Entries taken from a collection
-- ==== Sys2Proof/Tests/Slice0.lean ====
section
/-! SUPPORT. Tests: words of the spec decode to the instructions they stand for, ill-formed instructions are refused, and every
statement of Sys2Proof/Certificates/Slice0/Obligations.lean has a state and operands that meet its hypotheses. Expected values
come from the spec's encodings, worked examples and rules. -/

namespace Sys2Proof.Tests

open Sys2Proof Sys2Proof.Machine Sys2Proof.Machine.Claim

set_option Elab.async false

/-- The predicate that always holds. -/
def p0 : Pred := ⟨false, 0⟩

/-! ### Fields the spec refuses (R38, R43, R56; Tables 5.3, 6.2, 6.3, 8.2, 24.4), and fields next to them it admits -/

def m0 : MemArg := ⟨1, .off 0#17, .system, 3⟩

/-- Every instruction of the list has ill-formed fields. -/
def refused (xs : List Instr) : Bool := xs.all fun x => !wellFormed x

theorem test_illFormed_immediates :
    refused [.bfx p0 true 1 2 (.imm 0x10000#28), .bfi p0 1 2 (.imm 0x10000#28), .mbxr p0 1 (.imm 32#28),
      .qpeek p0 1 2 (.imm 16#28), .efset p0 (.imm 256#28), .tset p0 1 (.imm 0x80000#28), .prio p0 1 2 (.imm 16#28),
      .prioSelf p0 1 (.imm 16#28), .lvcfg p0 (.imm 0x200000#28), .metrd p0 1 (.imm 64#28),
      .metrdN p0 1 (.imm 64#28), .vclaim p0 1 (.imm 12#28), .vclaim p0 1 (.imm 264#28), .vclaimW p0 1 (.imm 0#28)] = true := by
  decide

theorem test_illFormed_formats :
    refused [.ld p0 .s4 .plain false 1 m0, .st p0 .f6 false 1 m0, .ldq p0 .mf32 1 m0, .ldp p0 .s32 .plain false 2 m0,
      .stp p0 .f32 false 2 m0, .ldb p0 .s8 false 1 m0, .stb p0 .f16 false 1 m0, .amoSwap p0 .s16 1 2 m0,
      .amoAdd p0 .f64 1 2 m0, .amoAnd p0 .z8 1 2 m0, .amoOr p0 .f32 1 2 m0, .amoXor p0 .z16 1 2 m0, .amoMin p0 .f64 1 2 m0,
      .amoMax p0 .f64 1 2 m0, .amoFadd p0 .s64 1 2 m0, .cas p0 .f64 1 2 m0] = true := by decide

theorem test_illFormed_registers :
    refused [.ldp p0 .s64 .plain false 3 m0, .stp p0 .s64 false 3 m0, .casp p0 3 2 m0, .casp p0 2 3 m0, .recv p0 none true 1,
      .hset p0 1 2, .hget p0 1 2, .mcol p0 .mean 1 2 3 4, .mcolH p0 .sd 1 2 3 4 5] = true := by decide

theorem test_illFormed_selectors :
    refused [.sysr p0 1 0x003#12, .sysw p0 0x003#12 1, .sysw p0 0x001#12 1, .sysw p0 0x0B0#12 1, .slotrd p0 1 2 6#6,
      .slotrdClr p0 1 2 41#6] = true := by decide

theorem test_wellFormed_limits :
    [Instr.bfx p0 true 1 2 (.imm 0xFFFF#28), .mbxr p0 1 (.imm 31#28), .qpeek p0 1 2 (.imm 15#28), .efset p0 (.imm 255#28),
      .ldp p0 .f64 .plain false 6 m0, .ldb p0 .f6 false 1 m0, .casp p0 6 0 m0, .recv p0 none false 1, .mcol p0 .upper 1 2 3 4,
      .sysw p0 0x080#12 1, .sysr p0 1 0x0B1#12, .slotrd p0 1 2 40#6, .tset p0 1 (.imm 0x7FFFF#28), .vclaim p0 1 (.imm 256#28)].all wellFormed = true := by
  decide

/-! ### Words the spec writes out -/

/-- The words decode to the instruction, with nothing left over. -/
abbrev Spells (ws : List (BitVec 32)) (x : Instr) : Prop := decode (wordBytes ws) = .ok (x, [])

theorem test_decode_scalar :
    Spells [0x0808C488#32, 0x000083C8#32] (.bfx ⟨false, 2⟩ true 3 4 (.imm 0x83C#28)) ∧
      Spells [0x00694140#32, 0#32] (.div p0 false 5 4 (.reg 6)) ∧ Spells [0x00004540#32, 4#32] (.movi p0 1 4#32) ∧
      Spells [0x38428500#32, 0#32] (.lea p0 7 2 1 (.reg 4)) ∧ Spells [0x00003FC0#32, 0#32] .illegal ∧
      Spells [0xFFFFFFFF#32] .pad := ⟨rfl, rfl, rfl, rfl, rfl, rfl⟩

theorem test_decode_control :
    Spells [0x00000980#32, 0x00020006#32] (.loop p0 6#16 2#16) ∧ Spells [0x00001440#32, 0#32] (.exit p0) ∧
      Spells [0x000234C0#32, 0x00000808#32] (.sysw p0 0x080#12 1) ∧
      Spells [0x00011500#32, 0#32] (.self p0 .idx 4) ∧ Spells [0x00805500#32, 8#32] (.mbxr p0 1 (.imm 0#28)) :=
  ⟨rfl, rfl, rfl, rfl, rfl⟩

theorem test_decode_memory :
    Spells [0x20044C2C#32, 0x0008002D#32] (.ld ⟨true, 3⟩ .s32 .plain false 1 ⟨2, .off 16#17, .crew, 5⟩) ∧
      Spells [0x2002CC00#32, 0x0001503B#32] (.ld p0 .s64 .fec false 3 ⟨1, .index 2, .crew, 3⟩) ∧
      Spells [0x80429080#32, 3#32] (.casp p0 2 4 ⟨1, .off 0#17, .device, 3⟩) ∧
      Spells [0x80048C80#32, 0x3B#32] (.ldp p0 .s64 .plain false 2 ⟨2, .off 0#17, .device, 3⟩) ∧
      Spells [0x80020D80#32, 0x2B#32] (.ldq p0 .s32 0 ⟨1, .off 0#17, .device, 3⟩) := ⟨rfl, rfl, rfl, rfl, rfl⟩

theorem test_decode_queues_and_conversion :
    Spells [0x00001600#32, 0x28#32] (.qcfg p0 0 (.imm 2#28)) ∧ Spells [0x10001640#32, 0#32] (.qbindUpop p0) ∧
      Spells [0x0002D800#32, 0x00011148#32] (.cvt p0 .rne false 0x14#8 0x11#8 3 1) ∧
      Spells [0x006A5881#32, 2#32, 0x3214#32] (.qntk p0 false 1 5 6 2 4 1 2 3) := ⟨rfl, rfl, rfl, rfl⟩

theorem test_decode_vector_and_moment :
    Spells [0x0008A281#32, 0#32, 0x713#32] (.vtbl p0 2 4 3 1 7) ∧
      Spells [0x0822F240#32, 0#32] (.padd p0 true 3 1 2) ∧
      Spells [0x0058A541#32, 0#32, 0x213#32] (.mmul p0 2 4 5 3 1 2) ∧
      Spells [0x0021A481#32, 0#32, 1#32] (.mset p0 6 0 2 1) ∧
      Spells [0x18406681#32, 0#32, 0x40#32] (.mcol p0 .upper 1 0 4 4) ∧
      Spells [0x0001A641#32, 0#32, 5#32] (.mnl p0 .relu 6 0 5 0) := ⟨rfl, rfl, rfl, rfl, rfl, rfl⟩

theorem test_decode_tile_and_carrier :
    Spells [0x0000A800#32, 0x000C0118#32] (.tset p0 2 (.imm 0xC011#28)) ∧
      Spells [0x083469C8#32, 0#32] (.tmma ⟨false, 2⟩ true 1 2 3 0) ∧
      Spells [0x00346C01#32, 1#32, 0xA04#32] (.cpy p0 1 2 3 1 4 (some 2)) := ⟨rfl, rfl, rfl⟩

theorem test_decode_hamper_and_work :
    Spells [0x006A6E40#32, 1#32] (.nlbin p0 1 5 6 1) ∧ Spells [0x0000EE81#32, 1#32, 0x32#32] (.nlpair p0 3 1 2 3) ∧
      Spells [0x00012EC0#32, 0#32] (.nlnext p0 4) ∧ Spells [0x00047000#32, 0#32] (.launch p0 1 2) ∧
      Spells [0x0002F040#32, 0#32] (.join p0 3 1) ∧ Spells [0x0000B140#32, 1#32] (.wltake p0 2 1) :=
  ⟨rfl, rfl, rfl, rfl, rfl, rfl⟩

theorem test_decode_meters_and_debug :
    Spells [0x0800B680#32, 0x58#32] (.metrdN p0 2 (.imm 5#28)) ∧ Spells [0x00083800#32, 0x58#32] (.trace p0 5#16 4) ∧
      Spells [0x0000B840#32, 0#32] (.lclk p0 2) := ⟨rfl, rfl, rfl⟩

theorem witness_decodeEncodeAgree :
    wellFormed (.movi128 p0 4 5#32 6#32) = true ∧ encode (.movi128 p0 4 5#32 6#32) = [0x00010542#32, 5#32, 0#32, 6#32] := by
  decide

/-! ### A small state: line 0 of crew 0 issues in core 0 of tile 0, with every resource declared -/

/-- A handle word (Table 14.1): byte offset, elements, format, flags W, C, D, X. -/
def hd (byte len : Nat) (f : Fmt) (flags : Nat := 0) : BitVec 128 :=
  BitVec.ofNat 128 (8 * byte + 2 ^ 23 * len + 2 ^ 59 * f.code + 2 ^ 67 * flags)

/-- A declaration of everything a crew can hold. -/
def allDecl : Decl :=
  { threads := 4, scratch := 65536, tiles := 8, acc := 8, moments := 16, lanes := 64, queues := 8, hamper := true,
    house := 0, meters := 0 }

/-- The crew's handles: F32 operands 0 to 3, integers 4 and 5, K16 and its scales, pairs, F64, indices, a table, buffers. -/
def handles : Vector (BitVec 128) 16 :=
  #v[hd 0 8 .f32, hd 64 8 .f32, hd 128 8 .f32, hd 192 8 .f32, hd 256 8 .z32, hd 320 8 .z8, hd 576 64 .k16, hd 704 1 .z8,
     hd 708 1 .f32, hd 768 8 .mf32, hd 832 8 .f64, hd 1024 8 .f32, hd 896 8 .z32, hd 1088 64 .f32, hd 2048 1024 .z64,
     hd 10240 1024 .z64]

/-- The crew: an F32 table at scratchpad byte 1024, tiles 0 and 1 of 4 rows of 8 BF16 elements, 2 metadata, 3 and 4 MB16
pairs, 5 and 6 E4M3, 7 unshaped. -/
def crew0 : Crew :=
  { Crew.reset 0 { Task.zero with gtid := 1 } allDecl with
    handles := handles,
    shapes := #v[0x4313#64, 0x4313#64, 0x4308#64, 0x0321#64, 0x0321#64, 0x0314#64, 0x4314#64, 0#64],
    tileB := [0, 1, 256, 257, 512, 513, 768, 769].map fun n => (2 * 16384 + n, 0x33#8),
    acfg := 0x0100#64, kpred := 3 }

/-- The line: privileged, resident in core 0, eight lanes, g1 = 64, g2 = 1, g3 = 0x3F800000. -/
def line0 : Thread :=
  { Thread.reset with
    loc := .parlour 0, privl := true, lgrant := 1, gtid := 1, g := #v[0, 64, 1, 0x3F800000, 8, 2, 128, 16], flags := 3,
    pts := 5, acq := 3, pc := 0x1000 }

/-- The first 2 MiB of root 0 are global memory from 0 up, readable, writable, cached. -/
def page0 : TlbEntry := { root := 0, va := 0, size := 2 ^ 21, leaf := 0x37#64, path := [256] }

/-- A launch of one node and one instance, bound as crew 0. -/
def launch0 : Launch :=
  newLaunch [] { Task.zero with gtid := 1 } 3 0
    [{ entry := 0, inst := 1, decl := allDecl, mbox := 0, handles := 0, prio := 3,
       insts := [(0, { state := .bound, site := 0, tile := 0, prio := 3, et := 0, crew := none })] }] []

/-- The state built from a line, a crew and a tile. -/
def stateOf (t : Thread) (c : Crew) (x : Tile) : State :=
  { State.reset with
    issuer := some 0, threads := [(0, t)], crews := [(0, c)], tiles := [(0, { x with tlb := [page0] })],
    sites := [(0, { Site.reset with hamper := Site.reset.hamper.set 0 { HamperCtx.reset with crew := some 0 } })],
    work := { Work.reset with launches := [(0, launch0)], nextLaunch := 1 } }

def demo : State := stateOf line0 crew0 Tile.reset

/-- The instruction completes on this state: its form begins there and has its effect. -/
def completes (s : State) (x : Instr) : Bool :=
  match issuing s with
  | none => false
  | some j =>
    match formOf j.c.mctl x with
    | none => false
    | some f =>
      match begins f.pred f.uses s with
      | none => false
      | some (i, s1) => (f.eff i s1).isSome

/-- What a step answers, when it is a next state. -/
def outState : Out → Option State
  | .next t => some t
  | _ => none

/-- It completes, and answers the state its form gives. -/
def agrees (s : State) (x : Instr) : Bool :=
  completes s x &&
    match issuing s with
    | none => false
    | some j =>
      match (formOf j.c.mctl x).bind fun f => (begins f.pred f.uses s).bind fun r =>
          (f.eff r.1 r.2).map fun e => e.apply r.1 f.len { s with issuer := none } with
      | some t => outState (exec x s) == some t
      | none => false

/-- The line starts its batches at element 0, with g1 its crew's scratchpad in its window and g5 = 1. -/
def lineV : Thread := { line0 with g := #v[0, 9 * 2 ^ 52, 64, 0x3F800000, 8, 1, 2, 2 ^ 20], efmt := 0x01,
                                   lact0 := true, loop0 := { count := 2, blen := 4, bstart := 0x400 } }
/-- The mangle and the work list are the crew's, and a scratchpad table stands at byte 1024: one segment, x_lo 0, scale 1. -/
def tileV : Tile := { Tile.reset with mgHolder := some 0, wlHolder := some (0, 0), wl := [(7, 2)] }
def crewV : Crew :=
  { crew0 with
    gran := [(0, { full := true, ft := 1, et := 0 })],
    queues := crew0.queues.set 1 { Queue.reset with
      slots := Queue.reset.slots.set 0 { val := 9, filled := true, fault := false, ldq := false, fmt := 8 }, count := 1 } }
/-- A launch record at address 0 (Table 21.1): version 1, one node at 0x200, no edges; the node (Table 21.2): entry 0x1000, one
instance of one thread. -/
def launchMem : Memory :=
  Memory.writeBytes (Memory.writeBytes [] 0 ([1, 0x200, 1].flatMap (natBytes 8))) 0x200
    ([0x1000, 2 ^ 24 + 1].flatMap (natBytes 8))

PROBLEM STATEMENT
Above are the records; repeat exactly the lines from the one holding "match formOf j.c.mctl x with" down to the one holding "match (formOf j.c.mctl", end lines included.

COMPLETED TASK
    match formOf j.c.mctl x with
    | none => false
    | some f =>
      match begins f.pred f.uses s with
      | none => false
      | some (i, s1) => (f.eff i s1).isSome

/-- What a step answers, when it is a next state. -/
def outState : Out → Option State
  | .next t => some t
  | _ => none

/-- It completes, and answers the state its form gives. -/
def agrees (s : State) (x : Instr) : Bool :=
  completes s x &&
    match issuing s with
    | none => false
    | some j =>
      match (formOf j.c.mctl x).bind fun f => (begins f.pred f.uses s).bind fun r =>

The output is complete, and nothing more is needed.